+++ MATERIAL SUPPLIED +++

/-! ## The bounds and the registers, move by move -/

/-- The part of the machine's invariant that every single move keeps. -/
structure Bounded (s : State) : Prop where
  legal : s.cfg.legal
  queues : Memory.wf s
  lastChannel :
    s.drv.lastChannel = 0#8 ∨ (1 ≤ s.drv.lastChannel.toNat ∧ s.drv.lastChannel.toNat ≤ s.cfg.channels)
  registers : s.registersPresent

theorem setRelay_registersPresent {s : State} (ch : Byte) (v : Bool) (h : s.registersPresent) :
    (s.setRelay ch v).registersPresent := by
  simp only [State.registersPresent, State.setRelay]
  split
  · exact h
  · exact List.length_set.trans h

theorem rxsDepth_pos_of_legal {c : Config} (h : c.legal) : 1 ≤ c.rxsDepth := by
  obtain ⟨-, -, -, -, -, -, depth, -⟩ := h
  omega

theorem channels_le_of_legal {c : Config} (h : c.legal) : c.channels ≤ 255 := by
  obtain ⟨-, most, -⟩ := h
  exact most

theorem move_bounded (s t : State) (m : Move s t) (h : Bounded s) : Bounded t := by
  obtain ⟨legal, queues, last, registers⟩ := h
  have same := move_cfg m
  have queues' := (memory_wf_move s t m ⟨queues, rxsDepth_pos_of_legal legal⟩).1
  have keepsDriver (drv : t.drv = s.drv) : Bounded t := by
    refine ⟨by rwa [same], queues', ?_, ?_⟩
    · rwa [drv, same]
    · rwa [State.registersPresent, drv, same]
  cases m with
  | relay ch v => exact ⟨legal, queues', last, setRelay_registersPresent ch v registers⟩
  | lastChannel ch valid => exact ⟨legal, queues', .inr ((validChannel_iff s ch).1 valid), registers⟩
  | txStart => exact keepsDriver (lineStep_txStartStep s).drv
  | txDone => exact keepsDriver (lineStep_txDoneStep s).drv
  | stage b _ => exact keepsDriver (lineStep_stageByte b s).drv
  | control | link | log | env | csr | push | flush | poll | take | shift | drop | record | rxShift | sync =>
    exact keepsDriver rfl

/-! ## The sequencer -/

/-- The part of the machine's invariant about the sequencer: an operation in progress, its wait and INIT's count. -/
structure SequencerInv (s : State) : Prop where
  agrees : s.sequencerAgrees
  init : s.initAgrees
  timer : s.timerAgrees
  errs : s.sqr.initErrs.toNat ≤ s.cfg.channels

theorem inv_iff (s : State) : s.Inv ↔ Bounded s ∧ SequencerInv s := by
  constructor
  · rintro ⟨legal, ⟨queues, last, errs⟩, registers, agrees, init, timer⟩
    exact ⟨⟨legal, queues, last, registers⟩, ⟨agrees, init, timer, errs⟩⟩
  · rintro ⟨⟨legal, queues, last, registers⟩, ⟨agrees, init, timer, errs⟩⟩
    exact ⟨legal, ⟨queues, last, errs⟩, registers, agrees, init, timer⟩

/-- Outside an answer wait no INIT is in progress (10_state.md R27). -/
theorem SequencerInv.inactive {s : State} (h : SequencerInv s) (notWaiting : s.sqr.seq ≠ .sendWait) :
    s.sqr.initActive = false :=
  Bool.eq_false_iff.2 fun active => notWaiting (h.init active).1

theorem initAgrees_of_inactive {s : State} (h : s.sqr.initActive = false) : s.initAgrees := fun active =>
  absurd (h.symm.trans active) nofun

theorem sequencerInv_of_idle {s : State} (idle : s.sqr.seq = .idle) (link : s.lnk.link ≠ .opening)
    (inactive : s.sqr.initActive = false) (timer : s.sqr.timer < 2 ^ timerWidth s.cfg)
    (errs : s.sqr.initErrs.toNat ≤ s.cfg.channels) : SequencerInv s := by
  refine ⟨?_, initAgrees_of_inactive inactive, ⟨timer, ?_⟩, errs⟩
  · simpa [State.sequencerAgrees, idle] using link
  · simp [idle]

+++

WORK TO BE COMPLETED: A single number is the answer: how many lines in the records above contain the word "timer".

RESPONSE TO THIS EXERCISE: 7